Provide an exact copy of the lines from the beginning of the records through the line that includes "let e := fExp t x", and of no others.
*** Opening Excerpted records ***
-- ==== Sys2Proof/Machine/Float.lean ====
section
/-!
DEFINITION. Floating-point values (R79), exact sums and products of them with the special values of R88 and R89, the operations
that round (R102, R103, R105), comparisons (R104), and the conversions of R91.
-/
namespace Sys2Proof.Machine

open Sys2Proof

/-- A floating-point value: not a number, an infinity, or ±m · 2^e exactly (m is 0 for a signed zero). -/
inductive FVal where
  | nan
  | inf (neg : Bool)
  | fin (neg : Bool) (m : Nat) (e : Int)
deriving DecidableEq, Repr

/-- The sign bit, the exponent field and the fraction field of an encoding. -/
def fNeg (t : ETy) (x : Nat) : Bool := nbits x (t.bits - 1) (t.bits - 1) == 1
def fExp (t : ETy) (x : Nat) : Nat := nbits x (t.bits - 2) t.fracBits
def fFrac (t : ETy) (x : Nat) : Nat := x % 2 ^ t.fracBits

/-- The value of an encoding (R79). -/
def fval (t : ETy) (x : Nat) : FVal :=
  let f := fFrac t x
  let e := fExp t x
  if e = t.emax then (if f = 0 then .inf (fNeg t x) else .nan)
  else if e = 0 then .fin (fNeg t x) f (1 - (t.bias : Int) - t.fracBits)
  else .fin (fNeg t x) (2 ^ t.fracBits + f) ((e : Int) - t.bias - t.fracBits)

/-- A NaN, and a signalling NaN (R79). -/
def isNaN (t : ETy) (x : Nat) : Bool := fExp t x == t.emax && fFrac t x != 0
def isSNaN (t : ETy) (x : Nat) : Bool := isNaN t x && decide (fFrac t x < 2 ^ (t.fracBits - 1))

/-- The value with the other sign. -/
def FVal.opp : FVal → FVal
  | .nan => .nan
  | .inf n => .inf (!n)
  | .fin n m e => .fin (!n) m e

/-- The exact product; none where the operation is invalid (R89). -/
def FVal.times : FVal → FVal → Option FVal
  | .nan, _ => some .nan
  | _, .nan => some .nan
  | .inf a, .inf b => some (.inf (a != b))
  | .inf a, .fin b m _ => if m = 0 then none else some (.inf (a != b))
  | .fin a m _, .inf b => if m = 0 then none else some (.inf (a != b))
  | .fin a m e, .fin b n f => some (.fin (a != b) (m * n) (e + f))

/-- ±m · 2^e as an integer count of units of 2^d, d ≤ e. -/
def unitsOf (neg : Bool) (m : Nat) (e d : Int) : Int :=
  let k : Int := m * 2 ^ (e - d).toNat
  if neg then -k else k

/-- The exact sum, with the sign that R88 gives a zero; none where the operation is invalid. -/
def FVal.plus (mode : Nat) : FVal → FVal → Option FVal
  | .nan, _ => some .nan
  | _, .nan => some .nan
  | .inf a, .inf b => if a = b then some (.inf a) else none
  | .inf a, .fin _ _ _ => some (.inf a)
  | .fin _ _ _, .inf b => some (.inf b)
  | .fin a m e, .fin b n f =>
    let d := if m = 0 then f else if n = 0 then e else min e f
    let k := (if m = 0 then 0 else unitsOf a m e d) + (if n = 0 then 0 else unitsOf b n f d)
    if k = 0 then
      if m = 0 ∧ n = 0 ∧ a = b then some (.fin a 0 0) else some (.fin (mode == rmRDN) 0 0)
    else some (.fin (decide (k < 0)) k.natAbs d)

/-- The rounded encoding of a value, with its flags; an invalid operation gives the canonical NaN and NV (R89, R90). -/
def deliver (t : ETy) (mode r : Nat) : Option FVal → Nat × BitVec 9
  | none => (nanBits t, flNV)
  | some .nan => (nanBits t, 0)
  | some (.inf n) => (infBits t n, 0)
  | some (.fin n m e) => if m = 0 then (zeroBits t n, 0) else roundTo t mode r n m e false

/-- NV for a signalling NaN among the operands (R89). -/
def snanFlag (t : ETy) (xs : List Nat) : BitVec 9 := flag (xs.any (isSNaN t)) flNV

/-- An operation on encodings: a NaN operand gives the canonical NaN (R89), otherwise the value is delivered. -/
def floatOp (t : ETy) (mode r : Nat) (xs : List Nat) (v : Option FVal) : Nat × BitVec 9 :=
  if xs.any (isNaN t) then (nanBits t, snanFlag t xs) else deliver t mode r v

/-- a + b (R102). -/
def fAdd (t : ETy) (mode r a b : Nat) : Nat × BitVec 9 := floatOp t mode r [a, b] ((fval t a).plus mode (fval t b))

/-- a − b (R102). -/
def fSub (t : ETy) (mode r a b : Nat) : Nat × BitVec 9 := floatOp t mode r [a, b] ((fval t a).plus mode (fval t b).opp)

/-- a × b (R102). -/
def fMul (t : ETy) (mode r a b : Nat) : Nat × BitVec 9 := floatOp t mode r [a, b] ((fval t a).times (fval t b))

/-- a × b + c with one rounding (R102). -/
def fFma (t : ETy) (mode r a b c : Nat) : Nat × BitVec 9 :=
  floatOp t mode r [a, b, c] (((fval t a).times (fval t b)).bind fun p => p.plus mode (fval t c))

/-- a × b − c with one rounding (R102). -/
def fFms (t : ETy) (mode r a b c : Nat) : Nat × BitVec 9 :=
  floatOp t mode r [a, b, c] (((fval t a).times (fval t b)).bind fun p => p.plus mode (fval t c).opp)

/-! ## Order (R103, R104) -/

/-- The place of a number that is not NaN in the order, with the zeros equal. -/
def fOrd (t : ETy) (x : Nat) : Int :=
  let k : Int := (x % t.signBit : Nat)
  if fNeg t x then -k else k

/-- The place in the order, with −0 below +0 (R103). -/
def fOrd' (t : ETy) (x : Nat) : Int :=
  let k : Int := (x % t.signBit : Nat)
  if fNeg t x then -k - 1 else k

/-- VFMIN and VFMAX of two encodings (R103). -/
def fPick (t : ETy) (greater : Bool) (a b : Nat) : Nat × BitVec 9 :=
  let fl := snanFlag t [a, b]
  if isNaN t a then (if isNaN t b then nanBits t else b, fl)
  else if isNaN t b then (a, fl)
  else ((if (fOrd' t a ≤ fOrd' t b) != greater then a else b), fl)

/-! ## Correctly rounded functions (R105) -/

/-- floor(√n), by the digits of n in base 4, `k` of them. -/
def isqrtFuel : Nat → Nat → Nat
  | 0, _ => 0
  | k + 1, n =>
    let r := 2 * isqrtFuel k (n / 4)
    if (r + 1) * (r + 1) ≤ n then r + 1 else r

/-- floor(√n). -/
def isqrt (n : Nat) : Nat := isqrtFuel (log2 n / 2 + 1) n

/-- 1/a of a finite value that is not zero. -/
def fRecip (t : ETy) (mode r : Nat) (neg : Bool) (m : Nat) (e : Int) : Nat × BitVec 9 :=
  let k : Nat := 160
  roundTo t mode r neg (2 ^ k / m) (-(k : Int) - e) (2 ^ k % m != 0)

/-- √a of a positive value. -/
def fRoot (t : ETy) (mode r m : Nat) (e : Int) : Nat × BitVec 9 :=
  let n := (if e % 2 = 0 then m else 2 * m) * 2 ^ 160
  let q := isqrt n
  roundTo t mode r false q (e / 2 - 80) (q * q != n)

/-- 1/√a of a positive value. -/
def fRecipRoot (t : ETy) (mode r m : Nat) (e : Int) : Nat × BitVec 9 :=
  let n := if e % 2 = 0 then m else 2 * m
  let q := isqrt (2 ^ 320 / n)
  roundTo t mode r false q (-(e / 2) - 160) (q * q * n != 2 ^ 320)

/-- The bits of the fixed-point numbers of VEXP2 and VLOG2. -/
def fixBits : Nat := 400

/-- ln 2 to `fixBits` bits: the sum of 1 / (k · 2^k). -/
def ln2Sum : Nat → Nat
  | 0 => 0
  | k + 1 => ln2Sum k + 2 ^ fixBits / ((k + 1) * 2 ^ (k + 1))

/-- e^z − 1 for a fixed-point z below 1, by Horner's rule over `k` terms from the n-th on. -/
def expTerms (z : Nat) : Nat → Nat → Nat
  | 0, _ => 0
  | k + 1, n => z * (2 ^ fixBits + expTerms z k (n + 1)) / 2 ^ fixBits / n

/-- 2^a of a finite value that is not zero: an integer power is exact, and every other is irrational. -/
def fExp2 (t : ETy) (mode r : Nat) (neg : Bool) (m : Nat) (e : Int) : Nat × BitVec 9 :=
  let whole : Int := unitsOf neg m (max e 0) 0
  if 0 ≤ e ∨ m % 2 ^ (-e).toNat = 0 then
    let n : Int := if 0 ≤ e then (if 12 ≤ (log2 m : Int) + e then (if neg then -4096 else 4096) else whole)
      else unitsOf neg (m / 2 ^ (-e).toNat) 0 0
    roundTo t mode r false 1 (max (-4096) (min 4096 n)) false
  else
    let d := (-e).toNat
    let k : Int := if neg then -(m : Int) else m
    let n : Int := k / 2 ^ d
    let frac : Nat := (k % 2 ^ d).toNat
    let z := frac * ln2Sum fixBits / 2 ^ d
    let y := 2 ^ fixBits + expTerms z 90 1
    roundTo t mode r false y (max (-4096) (min 4096 n) - fixBits) true

/-- The binary digits of log2 of a fixed-point number in [1, 2): `k` of them, by squaring. -/
def log2Digits (y : Nat) : Nat → Nat
  | 0 => 0
  | k + 1 =>
    let q := y * y / 2 ^ fixBits
    if 2 ^ (fixBits + 1) ≤ q then 2 ^ k + log2Digits (q / 2) k else log2Digits q k

/-- log2 of a positive value: a power of two is exact, and every other is irrational. -/
def fLog2 (t : ETy) (mode r m : Nat) (e : Int) : Nat × BitVec 9 :=
  let k : Int := (log2 m : Int) + e
  if m = 2 ^ log2 m then
    if k = 0 then (zeroBits t false, 0) else roundTo t mode r (decide (k < 0)) k.natAbs 0 false
  else
    let y := m * 2 ^ (fixBits - log2 m)
    let p := 170
    let v : Int := k * 2 ^ p + (log2Digits y p : Int)
    if 0 ≤ v then roundTo t mode r false v.toNat (-p) true else roundTo t mode r true (-v - 1).toNat (-p) true

/-- The functions of R105. -/
inductive FFun where
  | rcp | rsq | sqrt | exp2 | log2
deriving DecidableEq, Repr

/-- A function of R105 on an encoding: the special operands of its table, then the rounded value. -/
def fFun (f : FFun) (t : ETy) (mode r x : Nat) : Nat × BitVec 9 :=
  if isNaN t x then (nanBits t, snanFlag t [x])
  else
    match f, fval t x with
    | _, .nan => (nanBits t, 0)
    | .rcp, .inf n => (zeroBits t n, 0)
    | .rcp, .fin n m e => if m = 0 then (infBits t n, flDZ) else fRecip t mode r n m e
    | .rsq, .inf n => if n then (nanBits t, flNV) else (zeroBits t false, 0)
    | .rsq, .fin n m e =>
      if m = 0 then (infBits t n, flDZ) else if n then (nanBits t, flNV) else fRecipRoot t mode r m e
    | .sqrt, .inf n => if n then (nanBits t, flNV) else (infBits t false, 0)
    | .sqrt, .fin n m e =>
      if m = 0 then (zeroBits t n, 0) else if n then (nanBits t, flNV) else fRoot t mode r m e
    | .exp2, .inf n => if n then (zeroBits t false, 0) else (infBits t false, 0)
    | .exp2, .fin n m e => if m = 0 then roundTo t mode r false 1 0 false else fExp2 t mode r n m e
    | .log2, .inf n => if n then (nanBits t, flNV) else (infBits t false, 0)
    | .log2, .fin n m e =>
      if m = 0 then (infBits t true, flDZ) else if n then (nanBits t, flNV) else fLog2 t mode r m e

/-! ## Conversions (R91) -/

/-- A float to a float format: exact into F32, rounded into the others. -/
def cvtFF (s t : ETy) (mode r x : Nat) : Nat × BitVec 9 :=
  if isNaN s x then (nanBits t, snanFlag s [x]) else deliver t mode r (some (fval s x))

/-- An integer to a float format. -/
def cvtIF (t : ETy) (mode r : Nat) (i : Int) : Nat × BitVec 9 :=
  if i = 0 then (0, 0) else roundTo t mode r (decide (i < 0)) i.natAbs 0 false

/-- A value to an integer format of `w` bits: the nearer bound when it lies outside, 0 for NaN. -/
def cvtVI (signed : Bool) (w mode r : Nat) (v : FVal) : Int × BitVec 9 :=
  match v with
  | .nan => (0, flNV)
  | .inf n => (if n then intMin signed w else intMax signed w, flNV)
  | .fin n m e =>
    if m = 0 then (0, 0)
    else if 80 < (log2 m : Int) + e then (if n then intMin signed w else intMax signed w, flNV)
    else
      let (q, nx) := roundInt mode r n m e
      let (b, out) := saturate signed w q
      (b, if out then flNV else flag nx flNX)

/-- E8 to a float format (R80, R91). -/
def cvtE8F (t : ETy) (mode r e : Nat) : Nat × BitVec 9 :=
  if e = 255 then (nanBits t, 0) else roundTo t mode r false 1 ((e : Int) - 127) false

/-- A float to E8 (R91): 2^floor(log2 |x|), clamped. -/
def cvtFE8 (t : ETy) (x : Nat) : Nat × BitVec 9 :=
  match fval t x with
  | .nan => (255, flNV)
  | .inf _ => (255, flNV)
  | .fin _ m e =>
    if m = 0 then (0, flNX)
    else
      let k : Int := max (-127) (min 127 ((log2 m : Int) + e))
      ((k + 127).toNat, flag (m != 2 ^ log2 m || k != (log2 m : Int) + e) flNX)

end Sys2Proof.Machine
end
*** Closing Excerpted records ***
Result of the exercise -
-- ==== Sys2Proof/Machine/Float.lean ====
section
/-!
DEFINITION. Floating-point values (R79), exact sums and products of them with the special values of R88 and R89, the operations
that round (R102, R103, R105), comparisons (R104), and the conversions of R91.
-/
namespace Sys2Proof.Machine

open Sys2Proof

/-- A floating-point value: not a number, an infinity, or ±m · 2^e exactly (m is 0 for a signed zero). -/
inductive FVal where
  | nan
  | inf (neg : Bool)
  | fin (neg : Bool) (m : Nat) (e : Int)
deriving DecidableEq, Repr

/-- The sign bit, the exponent field and the fraction field of an encoding. -/
def fNeg (t : ETy) (x : Nat) : Bool := nbits x (t.bits - 1) (t.bits - 1) == 1
def fExp (t : ETy) (x : Nat) : Nat := nbits x (t.bits - 2) t.fracBits
def fFrac (t : ETy) (x : Nat) : Nat := x % 2 ^ t.fracBits

/-- The value of an encoding (R79). -/
def fval (t : ETy) (x : Nat) : FVal :=
  let f := fFrac t x
  let e := fExp t x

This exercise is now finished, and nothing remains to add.